ACTION ITEM:
Find the line with "and decoding -/" and the line with "t.wf = true →" in the entries below; output exactly those two lines, every line between them, and no others.

EXTRACTED DATA:
-- ==== Sys2Proof/Certificates/Slice0/Obligations.lean ====
section
/-! DEFINITION. The statements for the provers, from the numbered rules of spec/.  Each docstring names the rules it
formalises. -/

open Sys2Proof Sys2Proof.Machine

/-! ## Encoding and decoding -/

/-- 30_encoding.md R120, R123: under every well-formed opcode table, an instruction the table encodes is decoded back
from its bytes, whatever follows them; and so is every other handler and operand the table has a row for. -/
def Obligations.DecodeInvertsEncode : Prop :=
  ∀ (t : OpcodeTable) (rest : List Byte), t.wf = true →
    (∀ i : Instr, i.wf t = true → decode t (encode t i ++ rest) = .instr i rest) ∧
    (∀ (h : Handler) (o : Operand), (t.rowFor h o.mode).isSome = true →
      (∀ m, h = .rule m → Instr.ofParts m o = none) → decode t (encodeParts t h o ++ rest) = .form h o rest)

/-- The base cycles and the penalty of a mnemonic in a mode under the default table (40_engine.md R153; the columns
`base_cycles` and `penalty_policy` of opcode_table.json). -/
def standardCost (m : Mnemonic) (md : Mode) : Nat × Penalty :=
  let modifies := decide (m ∈ modifyingMnemonics)
  let stores := decide (m ∈ storingMnemonics)
  match md with
  | .implied =>
    (if m ∈ [Mnemonic.pha, .php] then 3 else if m ∈ [Mnemonic.pla, .plp] then 4
      else if m ∈ [Mnemonic.rts, .rti] then 6 else if m = .brk then 7 else 2, .none)
  | .accumulator | .immediate => (2, .none)
  | .relative => (2, .branch)
  | .indirect => (5, .none)
  | .zeroPage => (if modifies then 5 else 3, .none)
  | .zeroPageX | .zeroPageY => (if modifies then 6 else 4, .none)
  | .absolute => (if m = .jmp then 3 else if m = .jsr ∨ modifies then 6 else 4, .none)
  | .absoluteX | .absoluteY => if modifies then (7, .none) else if stores then (5, .none) else (4, .page)
  | .indexedIndirect => (6, .none)
  | .indirectIndexed => if stores then (6, .none) else (5, .page)

/-- 30_encoding.md R120, R124, 40_engine.md R153: the default table is well-formed and encodes every instruction, as one
opcode byte and the operand bytes of its mode; the descriptor of that byte has the base cycles and the penalty of
opcode_table.json; and the table makes nothing but instructions. -/
def Obligations.StandardTableEncodesEveryInstruction : Prop :=
  OpcodeTable.standard.wf = true ∧
    (∀ i : Instr, i.wf OpcodeTable.standard = true ∧
      (encode OpcodeTable.standard i).length = 1 + i.mode.operandCount) ∧
    (∀ (i : Instr) (b : Byte), (encode OpcodeTable.standard i).head? = some b →
      ∃ r, OpcodeTable.standard.descriptor b = some r ∧ (r.baseCycles, r.penalty) = standardCost i.mnemonic i.mode) ∧
    (∀ (bs : List Byte) (h : Handler) (o : Operand) (rest : List Byte),
      decode OpcodeTable.standard bs ≠ .form h o rest)

/-- 30_encoding.md R121, R123, 40_engine.md R140, R141: what is decoded has the handler and mode of the opcode byte's
descriptor, and its operand bytes are exactly the bytes that were consumed; it is an instruction where the handler is a
mnemonic's rule that the instruction set has in that mode. -/
def Obligations.DecodingFollowsTheDescriptor : Prop :=
  ∀ (t : OpcodeTable) (b : Byte) (bs : List Byte) (rest : List Byte),
    (∀ i : Instr, decode t (b :: bs) = .instr i rest →
      ∃ r, t.descriptor b = some r ∧ r.handler = .rule i.mnemonic ∧ i.mode = r.mode ∧
        bs = i.operand.bytes ++ rest) ∧
    (∀ (h : Handler) (o : Operand), decode t (b :: bs) = .form h o rest →
      ∃ r, t.descriptor b = some r ∧ r.handler = h ∧ o.mode = r.mode ∧ bs = o.bytes ++ rest ∧
        ∀ m, h = .rule m → Instr.ofParts m o = none)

REPLY:
/-! ## Encoding and decoding -/

/-- 30_encoding.md R120, R123: under every well-formed opcode table, an instruction the table encodes is decoded back
from its bytes, whatever follows them; and so is every other handler and operand the table has a row for. -/
def Obligations.DecodeInvertsEncode : Prop :=
  ∀ (t : OpcodeTable) (rest : List Byte), t.wf = true →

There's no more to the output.